Dr. Veronica Marchese was the director of the Museo Nazionale Etrusco and Italy’s foremost authority on Etruscan civilization and antiquities. During the 1980s, while working on an archaeological dig near the Umbrian village of Monte Cucco, she fell in love with a fallen priest, a Jesuit, a fervent advocate of liberation theology, who had lost his faith while serving as a missionary in the Morazán Province of El Salvador. The affair ended abruptly when the fallen priest returned to the Church to serve as the private secretary to the Patriarch of Venice. Heartbroken, Veronica married Carlo Marchese, a wealthy Roman businessman from a noble family with close ties to the Vatican. Marchese had died after falling from the viewing gallery atop the dome of St. Peter’s Basilica. Gabriel had been standing next to Carlo when he toppled over the protective barrier. Two hundred feet below, Donati had prayed over his broken body.
“How long has this been going on?” asked Gabriel.
“I’ve always loved that song,” replied Donati archly.
“Answer the question.”
“Nothing is going on. But I’ve been having dinner with her on a regular basis for a year or so.”
“Or so?”
“Maybe it’s more like two years.”
“I assume you two don’t dine in public.”
“No,” answered Donati. “Only in Veronica’s home.”
Gabriel and Chiara had attended a party there once. It was an art-and-antiquity-filled palazzo near the Villa Borghese. “How often?” he asked.
“Barring a work emergency, every Thursday evening.”
“The first rule of illicit behavior is to avoid a pattern.”
“There is nothing illicit about Veronica and me having dinner together. The discipline of celibacy does not forbid all contact with women. I simply can’t marry her or—”
“Are you allowed to be in love with her?”
“Strictly speaking, yes.”
Gabriel stared at Donati with reproach. “Why willingly place yourself in such close proximity to temptation?”
“Veronica says I do it for the same reason I used to climb mountains, to see whether I can maintain my footing. To see whether God will
reach down and catch me if I fall.”
“I assume she’s discreet.”
“Have you ever met anyone more discreet than Veronica Marchese?”
“And what about your colleagues at the Vatican?” asked Gabriel. “Did anyone know?”
“It is a small place filled with sexually repressed men who love nothing more than to exchange a good piece of gossip.”
“Which is why you find it suspicious that a man with a failing heart died on the one night of the week you weren’t in the Apostolic Palace.”
Donati said nothing.
“Surely there’s more than that.”
“Yes,” said Donati as he plucked another leaf from the artichoke. “Much more.”
7
RISTORANTE PIPERNO, ROME
THERE WAS, FOR A START, the phone call from Cardinal Albanese. It arrived nearly two hours after the camerlengo said he had found the Holy Father dead in the private chapel. Albanese claimed to have called Donati several times without receiving an answer. Donati had checked his phone. There were no missed calls.
“Sounds like an open-and-shut case. Next?”
The condition of the papal study, answered Donati.

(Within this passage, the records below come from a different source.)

-- ==== Sys2Proof/Laws/PerInstr.lean ====
section
/-! SUPPORT. Statements about every command as syntax, one lemma per constructor: a well-formed request is read back from
its kind, TAG and payload (Section 12.2). -/

namespace Sys2Proof.Laws.Wire

set_option Elab.async false

/-- What a well-formed command that has a frame spells is read back as that command, by a request kind and a payload that
fits a frame (R177). -/
def Statement (i : Instr) : Prop :=
  i.wf = true → ∀ k t p, encodeRequest i = some (k, t, p) →
    decodeRequest k t p = .request i ∧ p.length ≤ 48 ∧ 1 ≤ k.toNat ∧ k.toNat ≤ 0x3F

theorem half_halfBytes (h : Half) : half (h.setWidth 8) ((h >>> 8).setWidth 8) = h := by
  apply BitVec.eq_of_getLsbD_eq
  intro i hi
  simp only [half, BitVec.getLsbD_append, BitVec.getLsbD_setWidth, BitVec.getLsbD_ushiftRight]
  by_cases h8 : i < 8
  · simp [h8]
  · have h1 : i - 8 < 8 := by omega
    have h2 : 8 + (i - 8) = i := by omega
    simp [h8, h1, h2]

theorem decodeIds_flatMap (ids : List Half) : decodeIds (ids.flatMap halfBytes) = some ids := by
  induction ids with
  | nil => rfl
  | cons h t ih =>
    rw [List.flatMap_cons]
    show (decodeIds (t.flatMap halfBytes)).map _ = _
    rw [ih, half_halfBytes]; rfl

theorem decodePairs_flatMap (ps : List (Half × Half)) :
    decodePairs (ps.flatMap fun x => halfBytes x.1 ++ halfBytes x.2) = some ps := by
  induction ps with
  | nil => rfl
  | cons h t ih =>
    rw [List.flatMap_cons]
    show (decodePairs (t.flatMap fun x => halfBytes x.1 ++ halfBytes x.2)).map _ = _
    rw [ih, half_halfBytes, half_halfBytes]; rfl

theorem length_ids (ids : List Half) : (ids.flatMap halfBytes).length = 2 * ids.length := by
  induction ids with
  | nil => rfl
  | cons h t ih => rw [List.flatMap_cons, List.length_append, ih]; simp [halfBytes]; omega

theorem length_pairs (ps : List (Half × Half)) :
    (ps.flatMap fun x => halfBytes x.1 ++ halfBytes x.2).length = 4 * ps.length := by
  induction ps with
  | nil => rfl
  | cons h t ih => rw [List.flatMap_cons, List.length_append, ih]; simp [halfBytes]; omega

theorem nop (tag : Byte) : Statement (Instr.nop tag) := by
  intro _ k t p h
  cases h
  exact ⟨rfl, by simp, by decide, by decide⟩

theorem ident (tag : Byte) : Statement (Instr.ident tag) := by
  intro _ k t p h
  cases h
  exact ⟨rfl, by simp, by decide, by decide⟩

theorem attention (tag : Byte) : Statement (Instr.attention tag) := by
  intro _ k t p h
  cases h
  exact ⟨rfl, by simp, by decide, by decide⟩

theorem posture (tag : Byte) : Statement (Instr.posture tag) := by
  intro _ k t p h
  cases h
  exact ⟨rfl, by simp, by decide, by decide⟩

theorem channel (tag : Byte) (index : Byte) : Statement (Instr.channel tag index) := by
  intro _ k t p h
  cases h
  exact ⟨rfl, by simp, by decide, by decide⟩

theorem room (tag : Byte) (index : Byte) : Statement (Instr.room tag index) := by
  intro _ k t p h
  cases h
  exact ⟨rfl, by simp, by decide, by decide⟩

theorem jacks (tag : Byte) : Statement (Instr.jacks tag) := by
  intro _ k t p h
  cases h
  exact ⟨rfl, by simp, by decide, by decide⟩

theorem levelStatus (tag : Byte) : Statement (Instr.levelStatus tag) := by
  intro _ k t p h
  cases h
  exact ⟨rfl, by simp, by decide, by decide⟩

theorem wind (tag : Byte) : Statement (Instr.wind tag) := by
  intro _ k t p h
  cases h
  exact ⟨rfl, by simp, by decide, by decide⟩

theorem supply (tag : Byte) : Statement (Instr.supply tag) := by
  intro _ k t p h
  cases h
  exact ⟨rfl, by simp, by decide, by decide⟩

theorem queue (tag : Byte) : Statement (Instr.queue tag) := by
  intro _ k t p h
  cases h
  exact ⟨rfl, by simp, by decide, by decide⟩

theorem profileRead (tag : Byte) (ids : List Half) : Statement (Instr.profileRead tag ids) := by
  intro hw k t p h
  cases h
  simp only [Instr.wf, Bool.and_eq_true, decide_eq_true_eq] at hw
  refine ⟨?_, by rw [length_ids]; omega, by decide, by decide⟩
  simp [decodeRequest, decodeIds_flatMap, hw]

theorem move (tag : Byte) (target dir : Byte) : Statement (Instr.move tag target dir) := by
  intro _ k t p h
  cases h
  exact ⟨rfl, by simp, by decide, by decide⟩

theorem stop (tag : Byte) (target : Byte) : Statement (Instr.stop tag target) := by
  intro _ k t p h
  cases h
  exact ⟨rfl, by simp, by decide, by decide⟩

theorem levelStart (tag : Byte) (mode : Byte) : Statement (Instr.levelStart tag mode) := by
  intro _ k t p h
  cases h
  exact ⟨rfl, by simp, by decide, by decide⟩

theorem levelCancel (tag : Byte) : Statement (Instr.levelCancel tag) := by
  intro _ k t p h
  cases h
  exact ⟨rfl, by simp, by decide, by decide⟩

theorem jackMove (tag : Byte) (mask dir : Byte) : Statement (Instr.jackMove tag mask dir) := by
  intro _ k t p h
  cases h
  exact ⟨rfl, by simp, by decide, by decide⟩

theorem jacksStow (tag : Byte) : Statement (Instr.jacksStow tag) := by
  intro _ k t p h
  cases h
  exact ⟨rfl, by simp, by decide, by decide⟩

theorem faultClear (tag : Byte) (target : Byte) : Statement (Instr.faultClear tag target) := by
  intro _ k t p h
  cases h
  exact ⟨rfl, by simp, by decide, by decide⟩

theorem fenceSet (tag : Byte) (chanMask jackMask : Byte) : Statement (Instr.fenceSet tag chanMask jackMask) := by
  intro _ k t p h
  cases h
  exact ⟨rfl, by simp, by decide, by decide⟩

theorem fenceClear (tag : Byte) (chanMask jackMask : Byte) : Statement (Instr.fenceClear tag chanMask jackMask) := by
  intro _ k t p h
  cases h
  exact ⟨rfl, by simp, by decide, by decide⟩

theorem inhibitSet (tag : Byte) (mask : Half) : Statement (Instr.inhibitSet tag mask) := by
  intro _ k t p h
  cases h
  exact ⟨congrArg _ (congrArg _ (half_halfBytes _)), by simp [halfBytes], by decide, by decide⟩

theorem inhibitClear (tag : Byte) (mask : Half) : Statement (Instr.inhibitClear tag mask) := by
  intro _ k t p h
  cases h
  exact ⟨congrArg _ (congrArg _ (half_halfBytes _)), by simp [halfBytes], by decide, by decide⟩

theorem attentionClear (tag : Byte) (mask : Half) : Statement (Instr.attentionClear tag mask) := by
  intro _ k t p h
  cases h
  exact ⟨congrArg _ (congrArg _ (half_halfBytes _)), by simp [halfBytes], by decide, by decide⟩

theorem reportEnable (tag : Byte) (mask : Half) : Statement (Instr.reportEnable tag mask) := by
  intro _ k t p h
  cases h
  exact ⟨congrArg _ (congrArg _ (half_halfBytes _)), by simp [halfBytes], by decide, by decide⟩

theorem reportDisable (tag : Byte) (mask : Half) : Statement (Instr.reportDisable tag mask) := by
  intro _ k t p h
  cases h
  exact ⟨congrArg _ (congrArg _ (half_halfBytes _)), by simp [halfBytes], by decide, by decide⟩

theorem serviceEnter (tag : Byte) : Statement (Instr.serviceEnter tag) := by
  intro _ k t p h
  cases h
  exact ⟨rfl, by simp, by decide, by decide⟩

theorem serviceLeave (tag : Byte) : Statement (Instr.serviceLeave tag) := by
  intro _ k t p h
  cases h
  exact ⟨rfl, by simp, by decide, by decide⟩

theorem learnStroke (tag : Byte) (target method : Byte) : Statement (Instr.learnStroke tag target method) := by
  intro _ k t p h
  cases h
  exact ⟨rfl, by simp, by decide, by decide⟩

theorem strokeSet (tag : Byte) (index : Byte) (counts : Half) : Statement (Instr.strokeSet tag index counts) := by
  intro _ k t p h
  cases h
  exact ⟨congrArg _ (congrArg _ (half_halfBytes _)), by simp [halfBytes], by decide, by decide⟩

theorem tiltZeroLearn (tag : Byte) : Statement (Instr.tiltZeroLearn tag) := by
  intro _ k t p h
  cases h
  exact ⟨rfl, by simp, by decide, by decide⟩

theorem profileWrite (tag : Byte) (pairs : List (Half × Half)) : Statement (Instr.profileWrite tag pairs) := by
  intro hw k t p h
  cases h
  simp only [Instr.wf, Bool.and_eq_true, decide_eq_true_eq] at hw
  refine ⟨?_, by rw [length_pairs]; omega, by decide, by decide⟩
  simp [decodeRequest, decodePairs_flatMap, hw]

theorem profileCommit (tag : Byte) : Statement (Instr.profileCommit tag) := by
  intro _ k t p h
  cases h
  exact ⟨rfl, by simp, by decide, by decide⟩

theorem sleep (tag : Byte) : Statement (Instr.sleep tag) := by
  intro _ k t p h
  cases h
  exact ⟨rfl, by simp, by decide, by decide⟩

theorem restart (tag : Byte) : Statement (Instr.restart tag) := by
  intro _ k t p h
  cases h
  exact ⟨rfl, by simp, by decide, by decide⟩

theorem selectAsserted : Statement (Instr.selectAsserted) := by
  intro _ k t p h
  cases h

theorem selectionEnd (rx : List Byte) : Statement (Instr.selectionEnd rx) := by
  intro _ k t p h
  cases h

theorem powerOnReset : Statement (Instr.powerOnReset) := by
  intro _ k t p h
  cases h

theorem resetPinAsserted : Statement (Instr.resetPinAsserted) := by
  intro _ k t p h
  cases h

theorem resetPinReleased : Statement (Instr.resetPinReleased) := by
  intro _ k t p h
  cases h

theorem startupLoadComplete : Statement (Instr.startupLoadComplete) := by
  intro _ k t p h
  cases h

theorem startupComplete : Statement (Instr.startupComplete) := by
  intro _ k t p h
  cases h

theorem panelSwitchSettled (pair : MoverId) (side : Dir) (pressed : Bool) : Statement (Instr.panelSwitchSettled pair side pressed) := by
  intro _ k t p h
  cases h

theorem coachInputSettled (input : CoachInput) (level : Bool) : Statement (Instr.coachInputSettled input level) := by
  intro _ k t p h
  cases h

theorem standbyEntry : Statement (Instr.standbyEntry) := by
  intro _ k t p h
  cases h

theorem dormantWake (sel ign pbrk wake : Bool) (panel : BitVec 10) : Statement (Instr.dormantWake sel ign pbrk wake panel) := by
  intro _ k t p h
  cases h

theorem hallCount (ch : ChanId) (elapsed : Nat) : Statement (Instr.hallCount ch elapsed) := by
  intro _ k t p h
  cases h

theorem dutyUpdate (ch : ChanId) : Statement (Instr.dutyUpdate ch) := by
  intro _ k t p h
  cases h

theorem stallJudgement (ch : ChanId) (current : Nat) : Statement (Instr.stallJudgement ch current) := by
  intro _ k t p h
  cases h

theorem overcurrentLock (ch : ChanId) (current : Nat) : Statement (Instr.overcurrentLock ch current) := by
  intro _ k t p h
  cases h

theorem overspeedLock (ch : ChanId) (elapsed : Nat) : Statement (Instr.overspeedLock ch elapsed) := by
  intro _ k t p h
  cases h

theorem retryWaitExpiry (ch : ChanId) : Statement (Instr.retryWaitExpiry ch) := by
  intro _ k t p h
  cases h

theorem stoppingEnd (ch : ChanId) : Statement (Instr.stoppingEnd ch) := by
  intro _ k t p h
  cases h

theorem checkpointWritten (ch : ChanId) : Statement (Instr.checkpointWritten ch) := by
  intro _ k t p h
  cases h

theorem learnedWritten : Statement (Instr.learnedWritten) := by
  intro _ k t p h
  cases h

theorem commitComplete (failed : BitVec 6) : Statement (Instr.commitComplete failed) := by
  intro _ k t p h
  cases h

theorem roomLeaseExpiry (m : MoverId) : Statement (Instr.roomLeaseExpiry m) := by
  intro _ k t p h
  cases h

theorem holdOffExpiry (m : MoverId) : Statement (Instr.holdOffExpiry m) := by
  intro _ k t p h
  cases h

theorem pendingReversalExpiry (m : MoverId) : Statement (Instr.pendingReversalExpiry m) := by
  intro _ k t p h
  cases h

theorem roomDwellEnd (room : Fin 4) : Statement (Instr.roomDwellEnd room) := by
  intro _ k t p h
  cases h

theorem panelPress (room : Fin 4) (side : Dir) : Statement (Instr.panelPress room side) := by
  intro _ k t p h
  cases h

theorem panelRelease (room : Fin 4) (side : Dir) : Statement (Instr.panelRelease room side) := by
  intro _ k t p h
  cases h

theorem awningPanelPress (side : Dir) : Statement (Instr.awningPanelPress side) := by
  intro _ k t p h
  cases h

theorem awningPanelRelease (side : Dir) : Statement (Instr.awningPanelRelease side) := by
  intro _ k t p h
  cases h

theorem awningDwellEnd : Statement (Instr.awningDwellEnd) := by
  intro _ k t p h
  cases h

theorem windGate (count : Nat) : Statement (Instr.windGate count) := by
  intro _ k t p h
  cases h

theorem lockoutExpiry : Statement (Instr.lockoutExpiry) := by
  intro _ k t p h
  cases h

theorem pumpDwellEnd : Statement (Instr.pumpDwellEnd) := by
  intro _ k t p h
  cases h

theorem pumpRestEnd : Statement (Instr.pumpRestEnd) := by
  intro _ k t p h
  cases h

theorem pumpOverrun : Statement (Instr.pumpOverrun) := by
  intro _ k t p h
  cases h

theorem groundedFlagChange (jack : JackId) (level : Bool) : Statement (Instr.groundedFlagChange jack level) := by
  intro _ k t p h
  cases h

theorem jackScanSettleTimeout (jack : JackId) (level : Bool) : Statement (Instr.jackScanSettleTimeout jack level) := by
  intro _ k t p h
  cases h

theorem strokeSample (jack : JackId) (raw : BitVec 12) : Statement (Instr.strokeSample jack raw) := by
  intro _ k t p h
  cases h

theorem strokeSensorFault (jack : JackId) (raw : BitVec 12) : Statement (Instr.strokeSensorFault jack raw) := by
  intro _ k t p h
  cases h

theorem retractedIndicatorSet (jack : JackId) (raw : BitVec 12) : Statement (Instr.retractedIndicatorSet jack raw) := by
  intro _ k t p h
  cases h

theorem stowTimeout : Statement (Instr.stowTimeout) := by
  intro _ k t p h
  cases h

theorem manualLeaseExpiry : Statement (Instr.manualLeaseExpiry) := by
  intro _ k t p h
  cases h

theorem filteredSample (sx sy : BitVec 15) : Statement (Instr.filteredSample sx sy) := by
  intro _ k t p h
  cases h

theorem tiltFaultSet (sx sy : BitVec 15) : Statement (Instr.tiltFaultSet sx sy) := by
  intro _ k t p h
  cases h

theorem tiltFaultClear (sx sy : BitVec 15) : Statement (Instr.tiltFaultClear sx sy) := by
  intro _ k t p h
  cases h

theorem zeroLearnComplete (sx sy : BitVec 15) : Statement (Instr.zeroLearnComplete sx sy) := by
  intro _ k t p h
  cases h

theorem touchdownDeadline : Statement (Instr.touchdownDeadline) := by
  intro _ k t p h
  cases h

theorem levellingDeadline : Statement (Instr.levellingDeadline) := by
  intro _ k t p h
  cases h

theorem stabilizeDeadline : Statement (Instr.stabilizeDeadline) := by
  intro _ k t p h
  cases h

theorem settleTimeEnd : Statement (Instr.settleTimeEnd) := by
  intro _ k t p h
  cases h

theorem levelLost (sx sy : BitVec 15) : Statement (Instr.levelLost sx sy) := by
  intro _ k t p h
  cases h

theorem supplyFlagSet (side : SupplySide) (voltage : Nat) : Statement (Instr.supplyFlagSet side voltage) := by
  intro _ k t p h
  cases h

theorem supplyFlagClear (side : SupplySide) (voltage : Nat) : Statement (Instr.supplyFlagClear side voltage) := by
  intro _ k t p h
  cases h

theorem busOvercurrentTrip (sum : Nat) : Statement (Instr.busOvercurrentTrip sum) := by
  intro _ k t p h
  cases h

theorem busDetectorRearm (sum : Nat) : Statement (Instr.busDetectorRearm sum) := by
  intro _ k t p h
  cases h

theorem queueMaxWait (target : Fin 6) : Statement (Instr.queueMaxWait target) := by
  intro _ k t p h
  cases h

theorem coachInputChange (input : CoachInput) (level : Bool) : Statement (Instr.coachInputChange input level) := by
  intro _ k t p h
  cases h

theorem speedGate (count : Nat) : Statement (Instr.speedGate count) := by
  intro _ k t p h
  cases h

theorem alertSlowToggle : Statement (Instr.alertSlowToggle) := by
  intro _ k t p h
  cases h

end Sys2Proof.Laws.Wire
end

Shutters and curtains closed. A half-drunk cup of tea on the desk. One item missing.
“What was it?”
“A letter. A personal letter. Not official.”
“Lucchesi was the recipient?”
“The author.”
“And the contents of the letter?”
“His Holiness refused to tell me.”
Gabriel was not sure the archbishop was being entirely truthful. “I assume the letter was written in longhand?”
“The Vicar of Christ doesn’t use a word processor.”
“To whom was it addressed?”
“An old friend.”
Donati then described the scene he encountered when Cardinal Albanese led him into the papal bedroom. Gabriel pictured the tableau as though it were rendered in oil on canvas by the hand of Caravaggio. The body of a dead pontiff stretched upon the bed, watched over by a trio of senior prelates. At the right side of the canvas, scarcely visible in the shadows, were three trusted laymen: the pope’s personal physician, the chief of the Vatican’s small police force, and the commandant of the Pontifical Swiss Guard. Gabriel had never met Dr. Gallo, but he knew Lorenzo Vitale, and liked him. Alois Metzler was another story.